Another important initiative is the Design Out Waste. This project looked at the end of life of electrical products and designed alternative ways to make the most of the material that they embody. There is no one-size-fits-all solution to this problem, so to demonstrate this fact, three different toasters were designed; The Realist, the Pragmatist, and The Optimist, each demonstrating a different strategy to creating circular material flows.
I also like the design action plan for a circular economy, a project that aimed to put design in the center of Scotland’s transition to Circular Economy. A range of stakeholders representing industry, the design sector, policy, academia and the third sector were brought together in a collaborative process to jointly develop the action plan that is tangible, realistic and corresponds to market and policy needs.

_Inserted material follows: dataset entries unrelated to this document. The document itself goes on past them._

/-- `STATUS` of a closed engine without an error (10_state.md R25). -/
theorem State.status_of_closed {s : State} (hl : s.table.life = .closed) (hc : s.code = .ok) : s.status = 0#32 := by
  have hopen := Table.openBit_closed hl
  simp only [State.status, Table.strictBit, Table.familyBit, Table.algoBits, hopen, hc, Bool.false_and,
    Bool.false_eq_true, if_false]
  rfl

/-- Settles O24: the closed arm, and what the table shut is. -/
theorem closeReleasesTheTable : Obligations.CloseReleasesTheTable := fun s =>
  ⟨exec_close_closed, fun ho => ⟨(s.withTable s.table.shut).complete, exec_close_opened ho, rfl, rfl, rfl,
    fun _ => rfl, rfl, rfl, rfl, State.status_of_closed rfl rfl, exec_close_closed rfl,
    fun _ _ => exec_closed_code rfl⟩⟩

/-- Settles O25: the two arms of STATS. -/
theorem statsLatchesTheCounts : Obligations.StatsLatchesTheCounts := by
  intro s
  constructor <;> intro hl <;> rw [exec, execStats, hl] <;> rfl

/-- A closed well-formed table is, but for what is unreachable, the reset table (10_state.md R26, R44). -/
theorem Table.Ok.forget_closed {ps : Params} {t : Table} (h : t.Ok ps) (hc : t.life = .closed) :
    t.forget = Table.reset := by
  obtain ⟨hprefixes, hpool, halgo, hfamily, hstrict⟩ := h.closed hc
  have hpfx := word_eq_ofNat h.counters.pfx
  have hnodes := word_eq_ofNat h.counters.nodes
  have hwide := h.counters.wide
  rw [hprefixes] at hpfx
  rw [hpool] at hnodes
  rw [hc, if_neg (by simp)] at hwide
  unfold Table.forget Table.reset
  rw [hc, halgo, hfamily, hstrict, hprefixes, hpfx, hnodes, hwide]
  rfl

/-- Settles O59: a closed table stays and an open one is shut; either way what is left is the reset table. -/
theorem closeZeroesTheConfiguration : Obligations.CloseZeroesTheConfiguration := by
  intro s rest hs
  have hclose : ∃ t, exec .close s = .next t ∧ t.table.forget = Table.reset := by
    cases hl : s.table.life with
    | closed => exact ⟨_, exec_close_closed hl, hs.table.forget_closed hl⟩
    | opened => exact ⟨_, exec_close_opened hl, rfl⟩
  obtain ⟨t, ht, hforget⟩ := hclose
  exact ⟨t, (s.withPending rest).afterReset, ht, step_of_pending (s := { s with pending := .reset :: rest }) rfl,
    hforget, rfl⟩

/-! ### LOOKUP -/

theorem exec_lookup_closed {s : State} (h : s.table.life = .closed) :
    exec .lookup s = .next ((s.withResult sentinel).raise .errClosed) := by
  rw [exec, execLookup, h]

/-- A LOOKUP on a well-formed open table answers `LPM(P, A)` (40_commands_common.md R140). -/
theorem exec_lookup_opened {s : State} {ps : Params} (h : s.table.Ok ps) (ho : s.table.life = .opened) :
    exec .lookup s = .next (s.withResult (lpm s.table.prefixes s.table.width s.keyAddress)).complete := by
  rw [exec, execLookup, ho, ← h.lookup ho s.keyAddress_lt]

/-- The same for another address put in `KEY0 .. KEY3`. -/
theorem exec_lookup_keys {t : State} {ps : Params} (h : t.table.Ok ps) (ho : t.table.life = .opened)
    (k0 k1 k2 k3 : Word) : exec .lookup { t with key0 := k0, key1 := k1, key2 := k2, key3 := k3 } =
      .next (State.complete { t with
        key0 := k0
        key1 := k1
        key2 := k2
        key3 := k3
        result := lpm t.table.prefixes t.table.width (assemble t.table.family k0 k1 k2 k3) }) :=
  exec_lookup_opened (s := { t with key0 := k0, key1 := k1, key2 := k2, key3 := k3 }) h ho

/-- Settles O32: the sentinel on a closed engine, `LPM(P, A)` on an open one. -/
theorem lookupAnswersLpm : Obligations.LookupAnswersLpm := fun _ =>
  ⟨exec_lookup_closed, fun hs ho => exec_lookup_opened hs.table ho⟩

/-- Settles O34: `LPM(P, A)` reads the store, the family and the address alone. -/
theorem layoutsAgree : Obligations.LayoutsAgree := by
  intro s s' hs hs' ho ho' hfamily hstore haddr
  refine ⟨_, _, exec_lookup_opened hs.table ho, exec_lookup_opened hs'.table ho', ?_⟩
  have hwidth : s.table.width = s'.table.width := congrArg Family.width hfamily
  show lpm s.table.prefixes s.table.width s.keyAddress = lpm s'.table.prefixes s'.table.width s'.keyAddress
  rw [hstore, hwidth, haddr]

/-- A stored prefix that covers an address, and that no longer stored prefix does, is its best one (00_scope.md R11). -/
theorem lpm_of_longest {p : PrefixStore} {w a : Nat} {q : Prefix} {nh : Word} (hq : q.len ≤ w) (hcov : q.covers w a)
    (hmem : Assoc.get? p q = some nh) (hmax : ∀ e ∈ p, q.len < e.1.len → ¬e.1.covers w a) : lpm p w a = nh := by
  obtain ⟨len, net⟩ := q
  obtain rfl : canon w a len = net := covers_iff_canon.1 hcov
  refine lpm_of_best_eq_some (best_eq_some.2 ⟨Nat.zero_le len, hq, hmem, fun len' hlt _ => ?_⟩)
  by_contra hne
  obtain ⟨v, hv⟩ := Option.ne_none_iff_exists'.1 hne
  exact hmax _ (Assoc.mem_of_get? hv) hlt (covers_iff_canon.2 rfl)

/-- Settles O35: the default route covers every address, and no longer stored prefix covers this one. -/
theorem defaultRouteAnswersTheRest : Obligations.DefaultRouteAnswersTheRest := by
  intro s nh hs ho hmem hmax
  have hlpm : lpm s.table.prefixes s.table.width s.keyAddress = nh :=
    lpm_of_longest (Nat.zero_le _) (covers_default _ _) hmem fun e he hlt => hmax e he (Nat.ne_of_gt hlt)
  rw [exec_lookup_opened hs.table ho, hlpm]
  rfl

/-! ### Node counts -/

theorem Table.Ok.numNodes_eq {ps : Params} {t : Table} (h : t.Ok ps) (hp : ps.Legal) (ho : t.life = .opened) :
    t.numNodes.toNat = nodesOf t.algo t.width t.prefixes :=
  h.counters.nodes.trans ((h.laid ho).nodes (h.acct hp) (h.legal ho) h.store.fits)

/-- Settles O52: the blocks in use are as many as the store's nodes. -/
theorem nodeCountIsAFunctionOfTheStore : Obligations.NodeCountIsAFunctionOfTheStore := fun _ hs ho =>
  hs.table.numNodes_eq hs.params ho

/-- Settles O53: what an INSERT needs is what it adds to the store's nodes. -/
theorem needIsADifferenceOfNodeCounts : Obligations.NeedIsADifferenceOfNodeCounts := fun _ s hs ho hv =>
  (hs.table.storeNeed_eq ho (State.operand_fits hv) s.nh).symm

/-! ### INSERT -/

/-- Settles O27: what the INSERT makes of the store, its count and the configuration. -/
theorem insertStoresThePrefix : Obligations.InsertStoresThePrefix := by
  intro len s h
  refine ⟨_, exec_insert_of_canInsert h, rfl, fun q => ?_, ?_, ?_⟩
  · rw [State.inserted_table, Table.insertPrefix_prefixes, Assoc.get?_put]
  · exact Table.insertPrefix_numPfx ..
  · simp [h.1]

/-- The node counts of the two stores differ by the need (40_commands_common.md R144). -/
theorem State.Inv.inserted_numNodes {s : State} (hs : s.Inv) {len : Nat} (h : s.CanInsert len) :
    (s.inserted len).table.numNodes.toNat = s.table.numNodes.toNat + s.table.need (s.operand len) := by
  have ⟨ho, hv, _⟩ := h
  rw [(hs.inserted h).table.numNodes_eq hs.params (State.inserted_life ho len), State.inserted_table,
    Table.insertPrefix_algo, Table.insertPrefix_width, Table.insertPrefix_prefixes,
    (hs.table.laid ho).need (hs.table.legal ho) s.nh (State.operand_fits hv), ← hs.table.numNodes_eq hs.params ho]

/-- Settles O28, by the node counts before and after. -/
theorem insertTakesTheBlocksItNeeds : Obligations.InsertTakesTheBlocksItNeeds := fun _ _ hs h =>
  ⟨_, exec_insert_of_canInsert h, hs.inserted_numNodes h⟩

theorem State.canInsert_of_stored {s : State} (hs : s.Inv) (ho : s.table.life = .opened) {len : Nat}
    (hv : s.ValidPrefix len) (hnh : s.nh ≠ sentinel) (hst : s.table.stores (s.operand len) = true) :
    s.CanInsert len :=
  ⟨ho, hv, hnh, .inl hst, by rw [hs.table.need_stored ho (State.operand_fits hv) hst]; exact Nat.zero_le _⟩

We need much more initiatives like those ones, we need a revolution in design that will shift the consumers’ attitudes too, we need a redesign not only of the products but of the whole supply chains, most importantly the global ones. But we can still hope for that. As Antoine de Saint-Exupery has said, “Perfection is achieved not when there is nothing more to add, but when there is nothing left to take away.”
Thank you Antonis for this post.
You put in light that the first problem in acting a real #circulareconomy is a matter of design and planning of the overall life cycle of old and new products. And this is more true since nanotechnologies are making a shift in the spread of total new materials.
But I would say that this isn’t going to be a real issue if production policies all over the world could make a real change in a way that finally different knowledges and expertise involved in the dominant development model of new products can work together. Is it only a dream? Bateson wrote that Mind and Nature is a necessary unity for us to survive and I totally agree. So at the same time City Planning and Design need to change the old paradigm.